(Stored data)

--------------------

/-- An operation that was admitted and raised nothing only adds to the records. -/
theorem Effect.recordsGrow {i : Instr} {s t : State} (h : Effect i s t) : RecordsGrow s t := by
  have hs := RecordsGrow.refl s
  have hskip : RecordsGrow s s.skip := { hs with }
  have htaken : RecordsGrow s { s with sfbReady := false } := { hs with }
  have henabled : RecordsGrow s { s with fcDis := false } := { hs with }
  cases i with
  | rbPush b =>
    obtain ⟨-, hpush⟩ := h
    obtain ⟨hsame, -, hinc, -⟩ := push_inv hpush
    exact hsame.recordsGrow hinc
  | rbPop =>
    obtain ⟨-, r, u, hpop, rfl⟩ := h
    rcases pop_inv hpop with ⟨rfl, -⟩ | ⟨-, rfl, -⟩
    · exact hs.emit _
    · exact hskip.emit _
  | dmxPacket data =>
    obtain ⟨-, hdemux⟩ := h
    obtain ⟨hsame, -, hinc, -⟩ := demux_inv hdemux
    exact hsame.recordsGrow hinc
  | faFeed b =>
    obtain ⟨-, c, u, hfeed, rfl⟩ := h
    obtain ⟨hsame, -, -, hinc⟩ := feed_inv hfeed
    exact (hsame.recordsGrow hinc).emit _
  | sfbStage f =>
    obtain ⟨-, hstage⟩ := h
    obtain ⟨hsame, -, -, -, hinc⟩ := stage_inv hstage
    exact hsame.recordsGrow hinc
  | sfbTake =>
    obtain ⟨-, r, u, htake, rfl⟩ := h
    obtain ⟨rfl, -⟩ := take_inv htake
    exact htaken.emit _
  | sWdt =>
    obtain ⟨-, -, rfl⟩ := h
    exact (hs.emit _).setPhase _
  | sPoll events =>
    obtain ⟨-, -, -, u, hdeliver, rfl⟩ := h
    obtain ⟨hsame, -, hinc, -⟩ := deliverAll_inv hdeliver
    exact ((hs.emit .usbPoll).trans (hsame.recordsGrow hinc)).setPhase _
  | sUtx txReady =>
    obtain ⟨-, -, ⟨-, -, b, -, rfl⟩ | ⟨-, rfl⟩⟩ := h
    · exact (hskip.emit _).setPhase _
    · exact hs.setPhase _
  | sFlow =>
    obtain ⟨-, -, ⟨-, rfl⟩ | ⟨-, rfl⟩⟩ := h
    · exact (henabled.emit _).setPhase _
    · exact hs.setPhase _
  | sUrx rx =>
    cases rx with
    | none =>
      obtain ⟨-, -, rfl⟩ := h
      exact hs.setPhase _
    | some b =>
      obtain ⟨-, -, c, u, hfeed, rfl⟩ := h
      obtain ⟨hsame, -, -, hinc⟩ := feed_inv hfeed
      exact (hsame.recordsGrow hinc).setPhase _
  | sUsbtx inReady =>
    obtain ⟨-, -, ⟨-, -, f, -, rfl⟩ | ⟨-, rfl⟩⟩ := h
    · exact (htaken.emit _).setPhase _
    · exact hs.setPhase _
  | reset cause =>
    obtain rfl : t = (s.note (resetIncident cause)).resetElements := h
    exact { hs with incidents := List.prefix_append _ _ }

theorem exec_recordsGrow {i : Instr} {s t : State} (h : exec i s = .next t) : RecordsGrow s t := by
  rcases exec_cases h with ⟨v, rfl⟩ | ⟨r, rfl⟩ | heffect
  · exact (RecordsGrow.refl s).refuse v
  · exact (RecordsGrow.refl s).raise r
  · exact heffect.recordsGrow

/-! ## The statements -/

/-- Settles O49: a step refuses bytes, which changes the records and the stream only, or performs an operation. -/
theorem stepKeepsInvariant : Obligations.StepKeepsInvariant := by
  intro s t h hstep
  rcases step_cases hstep with ⟨v, -, rfl⟩ | ⟨i, rest, -, hexec⟩
  · exact h.refuseStream v
  · exact exec_keeps_inv (h.withRecords rest ..) hexec

/-- Settles O20: in every state, a push stores where `push_inv` says, a pop nowhere, a packet where its groups go. -/
theorem ringOperationFrames : Obligations.RingOperationFrames :=
  ⟨fun _ _ _ => execRbPush_frame, fun _ _ => execRbPop_frame, fun _ _ _ => execDmxPacket_frame⟩

/-- Settles O29: what the three operations write is what `feed_inv`, `stage_inv` and `take_inv` name. -/
theorem frameOperationFrames : Obligations.FrameOperationFrames :=
  ⟨fun _ _ _ => execFaFeed_frame, fun _ _ _ => execSfbStage_frame, fun _ _ => execSfbTake_frame⟩

/-- Settles O52: each operation's effect, a refusal and a raised fault only add to the records. -/
theorem recordsOnlyGrow : Obligations.RecordsOnlyGrow := by
  intro i s t h
  obtain ⟨htrace, hinc, href, hfault, hcfg, hstream⟩ := exec_recordsGrow h
  exact ⟨htrace, hinc, href, hfault, hcfg, hstream⟩

/-- Settles O38: each register's reset value is read off `State.resetWith`. -/
theorem resetValues : Obligations.ResetValues :=
  ⟨rfl, rfl, fun _ => rfl, rfl, get_unwritten, get_unwritten, rfl, rfl, rfl, rfl, rfl, rfl, rfl, rfl, rfl, rfl⟩

/-- Settles O50: the reference configuration meets the constraints of 00_scope R9. -/
theorem invariantAtReset : Obligations.InvariantAtReset :=
  ⟨inv_resetWith (p := Params.reference) (by decide), fun _ => inv_resetWith⟩

end Sys2Proof.Machine

/-! PROOFS for 20_memory.md: the order in which bytes and frames pass through CORE (R64), and which operation writes, sets, clears
and emits what in CORE mode (R60). -/

namespace Sys2Proof.Machine

/-! ## Runs of admitted scheduler operations -/

/-- An operation that had its effect ran in the mode it requires (30_encoding R73). -/
theorem Effect.mode_eq {i : Instr} {s t : State} {m : Mode} (h : Effect i s t) (hi : i.requiredMode = some m) :
    s.cfg.mode = m := by
  cases i with
  | reset cause => cases hi
  | sUrx rx =>
    cases hi
    cases rx with
    | none | some b => exact h.1
  | rbPush | rbPop | dmxPacket | faFeed | sfbStage | sfbTake | sWdt | sPoll | sUtx | sFlow | sUsbtx =>
    cases hi
    exact h.1

/-- What has its effect in CORE mode and is no reset is a scheduler operation. -/
theorem Effect.requiredMode_core {i : Instr} {s t : State} (h : Effect i s t) (hm : s.cfg.mode = .core)
    (hi : isReset i = false) : i.requiredMode = some .core := by
  cases hr : i.requiredMode with
  | some m => rw [← h.mode_eq hr, hm]
  | none =>
    cases i with
    | reset cause => cases hi
    | _ => cases hr

/-- An operation that was not refused had its effect: where the invariant holds, none raises a fault. -/
theorem effect_of_not_refused {i : Instr} {s t : State} (h : Inv s) (hexec : exec i s = .next t)
    (href : t.refusals = s.refusals) : Effect i s t := by
  rcases exec_cases hexec with ⟨v, rfl⟩ | ⟨r, rfl⟩ | heffect
  · simp at href
  · have hfault := (exec_keeps_inv h hexec).notFaulted
    simp at hfault
  · exact heffect

theorem runOps_cons {i : Instr} {is : List Instr} {s u : State} (h : runOps (i :: is) s = .next u) :
    ∃ t, exec i s = .next t ∧ runOps is t = .next u := by
  obtain ⟨t, ht⟩ := exec_next i s
  exact ⟨t, ht, by simpa only [runOps, ht] using h⟩

theorem runOps_recordsGrow : ∀ {is : List Instr} {s t : State}, runOps is s = .next t → RecordsGrow s t
  | [], s, t, h => Host.Outcome.next.inj h ▸ .refl s
  | _ :: _, _, _, h => by
    obtain ⟨u, hexec, hrun⟩ := runOps_cons h
    exact (exec_recordsGrow hexec).trans (runOps_recordsGrow hrun)

/-- A run of scheduler operations, each of which had its effect, through states that meet the invariant. -/
inductive SchedulerRun : List Instr → State → State → Prop where
  | nil {s : State} : Inv s → SchedulerRun [] s s
  | cons {i : Instr} {is : List Instr} {s t u : State} :
      Inv s → i.requiredMode = some .core → Effect i s t → SchedulerRun is t u → SchedulerRun (i :: is) s u

/-- The refusals only grow, so a run that added none was refused nowhere. -/
theorem schedulerRun_of_runOps : ∀ {is : List Instr} {s t : State}, Inv s → s.cfg.mode = .core →
    is.all (fun i => !isReset i) = true → runOps is s = .next t → t.refusals = s.refusals → SchedulerRun is s t
  | [], s, t, h, _, _, hrun, _ => Host.Outcome.next.inj hrun ▸ .nil h
  | i :: is, s, t, h, hm, hreset, hrun, href => by
    obtain ⟨u, hexec, hrest⟩ := runOps_cons hrun
    have hstep := exec_recordsGrow hexec
    have hsu : s.refusals = u.refusals :=
      hstep.refusals.eq_of_length_le (href ▸ (runOps_recordsGrow hrest).refusals.length_le)
    have heffect := effect_of_not_refused h hexec hsu.symm
    simp only [List.all_cons, Bool.and_eq_true, Bool.not_eq_eq_eq_not, Bool.not_true] at hreset
    exact .cons h (heffect.requiredMode_core hm hreset.1) heffect
      (schedulerRun_of_runOps (exec_keeps_inv h hexec) (hstep.cfg ▸ hm) hreset.2 hrest (href.trans hsu))

/-! ## Marked sequences -/

theorem marked_append {α : Type} (m : Bool) (l r : List (Bool × α)) : marked m (l ++ r) = marked m l ++ marked m r := by
  simp [marked]

theorem marked_same {α : Type} (m : Bool) (l : List α) : marked m (l.map (Prod.mk m)) = l := by
  simp [marked, List.filter_map, Function.comp_def]

theorem marked_true_lost {α : Type} (l : List α) : marked true (l.map (Prod.mk false)) = [] := by
  simp [marked, List.filter_map, Function.comp_def]

theorem map_snd_pair {α : Type} (m : Bool) (l : List α) : (l.map (Prod.mk m)).map Prod.snd = l := by
  simp [Function.comp_def]

/-! ## What a log names -/

theorem droppedBytes_append (a b : List Incident) : droppedBytes (a ++ b) = droppedBytes a ++ droppedBytes b :=
  List.filterMap_append

theorem droppedFrames_append (a b : List Incident) : droppedFrames (a ++ b) = droppedFrames a ++ droppedFrames b :=
  List.filterMap_append

theorem droppedBytes_rbOverwrite (l : List Byte) : droppedBytes (l.map .rbOverwrite) = l := by
  simp [droppedBytes, List.filterMap_map]

theorem droppedBytes_sfbOverwrite (l : List Frame) : droppedBytes (l.map .sfbOverwrite) = [] := by
  simp [droppedBytes, List.filterMap_map]

theorem droppedFrames_sfbOverwrite (l : List Frame) : droppedFrames (l.map .sfbOverwrite) = l := by
  simp [droppedFrames, List.filterMap_map]

theorem droppedFrames_rbOverwrite (l : List Byte) : droppedFrames (l.map .rbOverwrite) = [] := by
  simp [droppedFrames, List.filterMap_map]

/-! ## A first-in first-out channel through CORE -/

/-- One direction through CORE: what it holds in a state, oldest first, and which of its items a trace records as sent and a log
as lost. -/
structure Channel (α : Type) where
  held : State → List α
  sent : List Event → List α
  lost : List Incident → List α
  sent_append : ∀ a b, sent (a ++ b) = sent a ++ sent b
  lost_append : ∀ a b, lost (a ++ b) = lost a ++ lost b

/-- USB to serial: the ring buffer's bytes, sent to the UART or dropped by an overflow. -/
def uartChannel : Channel Byte where
  held := State.held
  sent := uartBytes
  lost := droppedBytes
  sent_append := fun _ _ => List.filterMap_append
  lost_append := droppedBytes_append

/-- Serial to USB: the pending frame, sent over USB or overwritten. -/
def usbChannel : Channel Frame where
  held s := s.pending.toList
  sent := usbFrames
  lost := droppedFrames
  sent_append := fun _ _ => List.filterMap_append
  lost_append := droppedFrames_append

--------------------

I need each line of the entries that holds the string "hpop" located and copied.

    obtain ⟨-, r, u, hpop, rfl⟩ := h
    rcases pop_inv hpop with ⟨rfl, -⟩ | ⟨-, rfl, -⟩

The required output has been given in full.